In March, London clinicians injected six volunteers
with tiny doses of TGN1412, an experimental therapy
for rheumatoid arthritis and multiple sclerosis that
had previously been given, with no obvious ill
effects, to mice, rats, rabbits, and monkeys. Within
minutes, the human test subjects were writhing on the
floor in agony. The compound was designed to dampen
the immune response but it had supercharged theirs,
unleashing a cascade of chemicals that sent all six to
the hospital. Several of the men suffered permanent
organ damage, and one man's head swelled up so
horribly that British tabloids refer to the case as
the "elephant man trial."
Animal rights activists in Britain pounced, declaring
the uselessness of animal experimentation in the
development of human drugs. A group called Uncaged
declared that it was immoral "to subject animals to
painful, distressing and lethal experiments when the
results are not applicable to humans." This is
fundamentally dishonest, of course—there would be no
medical advance without animal experimentation.

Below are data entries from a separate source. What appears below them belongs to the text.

/-- The parts of the state that a command may change; everything else is its frame. -/
def mayTouch : Instr → List StatePart
  | .refresh .. | .controllerUpdate .. => []
  | .heatDecaySweep | .errorCountWindowClear => [.cache]
  | .wrapperInstructionUpdate .. => [.ctl]
  | .fecRetryHoldoffExpiry .. => [.fab]
  | .setupLock .. | .mtRegWrite .. | .packetStallRewind .. | .badPacketRewind .. | .emptyFifoRead .. => [.regs]
  | .writeBatchTurn .. | .delayLineCalibration .. => [.spine]
  | .snpInv .. => [.cache, .tu]
  | .mbHoldExpiry .. => [.ctl, .cache]
  | .regReplyRetentionExpiry .. => [.ctl, .fab]
  | .dbErrRead .. | .faultLoad .. | .tierSTempRead .. | .floorTakesEffect .. | .logicTempRead .. | .vddOk .. => [.ctl, .regs]
  | .regulatorRefill .. => [.ctl, .spine]
  | .holmDrained .. | .sliceReturnWalkDone .. | .rcWayDisableWrite .. | .mdWayDisableWrite .. | .errSchemeChange .. | .fillArrival .. =>
    [.regs, .cache]
  | .mcMapoutWrite .. => [.regs, .flash]
  | .cqHeadWrite .. => [.regs, .rings]
  | .mailboxCommandDone => [.regs, .sec]
  | .holmOfflineWrite .. | .holmTest .. | .arm .. => [.regs, .spine]
  | .ctxLoad .. | .ctxStore .. | .winLoad .. | .winStore .. | .shootDownGo .. | .inv .. => [.regs, .tu]
  | .h1TurnaroundPacket .. => [.tu, .spine]
  | .doorbellTailWrite .. => [.ctl, .regs, .rings]
  | .phyUpdateRequest .. => [.ctl, .regs, .spine]
  | .portLinkUp .. | .regReply .. | .echo .. => [.regs, .fab, .sec]
  | .trialConfirmation .. => [.regs, .fuses, .flash]
  | .closeAck .. | .ackDelayExpiry .. | .idleCloseExpiry .. | .reprobeExpiry .. | .coalesceExpiry .. | .pfcFrame .. |
    .pfcWatchdogExpiry .. => [.ctl, .regs, .fab, .sec]
  | .failCtrlNoAnswer .. => [.ctl, .regs, .tab, .fab]
  | .recordFetch .. | .loadReport .. => [.regs, .tab, .fab, .sec]
  | .remoteDoorbell .. => [.ctl, .regs, .rings, .fab, .sec]
  | .apertureAccess .. => [.mem, .poison, .cache, .tu, .spine]
  | .nop .. | .fence .. => [.regs, .cmds, .tab, .fab, .tu, .sec]
  | .pull .. | .release .. | .pageMigration .. => [.regs, .mem, .poison, .cache, .tu, .spine]
  | .memRead .. => [.regs, .tab, .cache, .fab, .tu, .sec]
  | .diagnostics .. => [.ctl, .regs, .cmds, .tab, .fab, .tu, .sec]
  | .flushCache .. => [.regs, .cmds, .tab, .cache, .fab, .tu, .sec]
  | .readReq .. | .poolReq .. => [.ctl, .regs, .tab, .cache, .fab, .tu, .sec, .spine]
  | .reserve .. => [.regs, .mem, .poison, .tab, .cache, .fab, .sec, .spine]
  | .telemetrySample .. => [.ctl, .regs, .mem, .poison, .cache, .fab, .tu, .sec, .spine]
  | .replicaWrite .. | .groupCopy .. => [.ctl, .regs, .mem, .poison, .tab, .cache, .fab, .sec, .spine]
  | .dlBegin .. | .dlChunk .. | .verify .. | .activate .. | .confirm .. | .certRead .. | .kekSet .. | .sakInstall .. |
    .sakInstallPlain .. | .sakRetire .. | .zeroize .. | .debugUnlock .. | .mailboxGoIgnored .. | .mdFill .. =>
    [.regs, .mem, .poison, .cache, .fab, .tu, .flash, .sec, .spine]
  | .memWrite .. => [.regs, .mem, .poison, .tab, .cache, .fab, .tu, .sec, .spine]
  | .stop .. | .restart .. | .watchdogExpiry .. | .coreFault .. | .holmTestDone .. | .confirmWaitExpiry .. | .selfTestFailure .. |
    .packetNumberExhausted .. | .portAlignTimeout .. | .portLinkDown .. | .fecThresholdReached .. | .tierSFailure .. | .rowRepair .. |
    .canaryWindow .. | .marginRecentre .. | .wayRetire .. | .spareRotation .. | .mdWaySelfDisable .. | .sramScrub .. |
    .backgroundTaskBehind .. | .fatalStop .. | .refClkLost .. | .mbistDone .. | .tierTrainingDone .. =>
    [.ctl, .regs, .mem, .poison, .cache, .fab, .tu, .flash, .sec, .spine]
  | .rtoExpiry .. | .add .. | .recentAddLogExpiry .. | .commit .. => [.ctl, .regs, .mem, .poison, .cmds, .tab, .cache, .fab, .sec, .spine]
  | .redeliverDone .. => [.regs, .mem, .poison, .cmds, .tab, .cache, .fab, .tu, .sec, .spine]
  | .resetRelease .. => [.ctl, .regs, .mem, .poison, .cache, .fab, .tu, .fuses, .flash, .sec, .spine]
  | .lookup .. | .lookupPool .. | .scatterAdd .. | .poolBackward .. | .tableCreate .. | .tableDestroy .. | .versionPublish .. |
    .versionSwitch .. | .rowsWrite .. | .rowsRead .. | .migrate .. | .checkpoint .. | .restore .. | .stats .. | .commitStep .. |
    .attest .. | .loopbackAckTimeout .. | .echoReply .. | .loadPeriodEnd .. =>
    [.ctl, .regs, .mem, .poison, .cmds, .tab, .cache, .fab, .tu, .sec, .spine]
  | .notifyHoldoffExpiry .. => [.ctl, .regs, .mem, .poison, .rings, .cmds, .cache, .fab, .tu, .sec, .spine]
  | .loopbackTest .. | .coreRestartDone .. | .shootDownDrained | .shootDownWaitExpiry .. | .holmFailure .. | .h1TurnaroundDone |
    .data .. | .ack .. | .nak .. | .openFrame .. | .openAck .. | .close .. | .readReply .. | .poolReply .. | .remoteCutoff .. |
    .addAck .. | .claim .. | .update .. | .released .. | .versionPhase .. | .imagePart .. | .tkReply .. | .groupMove .. |
    .secondaryRebuild .. | .tierFailure .. | .phyUpdateOverrun .. | .tierReadError .. | .patrolScrub .. | .hpLinkUpChange .. |
    .deviceTemperatureReport .. => [.ctl, .regs, .mem, .poison, .cmds, .tab, .cache, .fab, .tu, .flash, .sec, .spine]
  | .descriptorAcceptance .. => [.ctl, .regs, .mem, .poison, .rings, .lastRef, .cmds, .cache, .fab, .tu, .sec, .spine]
  | .completionRecord .. | .attach .. | .detach .. | .ringFault .. | .hostResponse .. | .hostRequestTimeout .. | .routeLoad .. |
    .routeStore .. | .declare .. | .query .. | .registerWrite .. | .retryMaxReached .. | .reg .. | .memReadReply .. | .memWriteAck .. |
    .failNotice .. | .firmwareReady .. => [.ctl, .regs, .mem, .poison, .rings, .cmds, .tab, .cache, .fab, .tu, .flash, .sec, .spine]
  | .resetAssert .. => [.ctl, .regs, .mem, .poison, .rings, .lastRef, .cmds, .tab, .cache, .fab, .tu, .sec, .spine]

Examples range from Frederick Banting and Charles
Best's diabetic dogs, which proved the existence of
insulin in the 1920s, to the mice who confirmed the
value of anti-angiogenesis drugs, which block the
growth of blood vessels that feed tumors. Still, it is
true that animal tests, even on multiple species, do
not always predict the toxicity of pharmaceuticals or
industrial chemicals in humans. This doesn't make
animal testing any less crucial to the development and
testing of drugs. But in an era in which drug
development is growing increasingly sophisticated, it
may point to the need for new designs in animal
testing.
Over the years, toxicologists have developed rules of
thumb for which animals will best model the toxic
symptoms they expect in man. An early example was the
canary in the coal mine. As the Bureau of Mines'
George A. Burrell noted in 1912, in the presence of
excess carbon monoxide, "a bird sways noticeably on
its perch before falling, and its fall is a better
indication of danger than is the squatting, extended
posture that some poisoned mice assume." Dogs, it
turns out—usually beagles, in particular—are man's
best test animal, in that the same compounds
frequently sicken dogs and their masters (though dogs
tend to vomit more than we do).
But just how often do animal tests predict side
effects in humans? Surprisingly, although it is
central to the legitimacy of animal testing, only a
dozen or so scholars over the past 30 years have
explored this question. The results, such as they are,
have been somewhat discouraging. One of the
scientists, Ralph Heywood, stated in 1989 that "there
is no reliable way of predicting what type of toxicity
will develop in different species to the same
compound." The concordance between man and animal
toxicity tests, he said, assessing three decades of
studies on the subject, was somewhere below 25
percent. "Toxicology," concluded Heywood, "is a
science without a scientific underpinning."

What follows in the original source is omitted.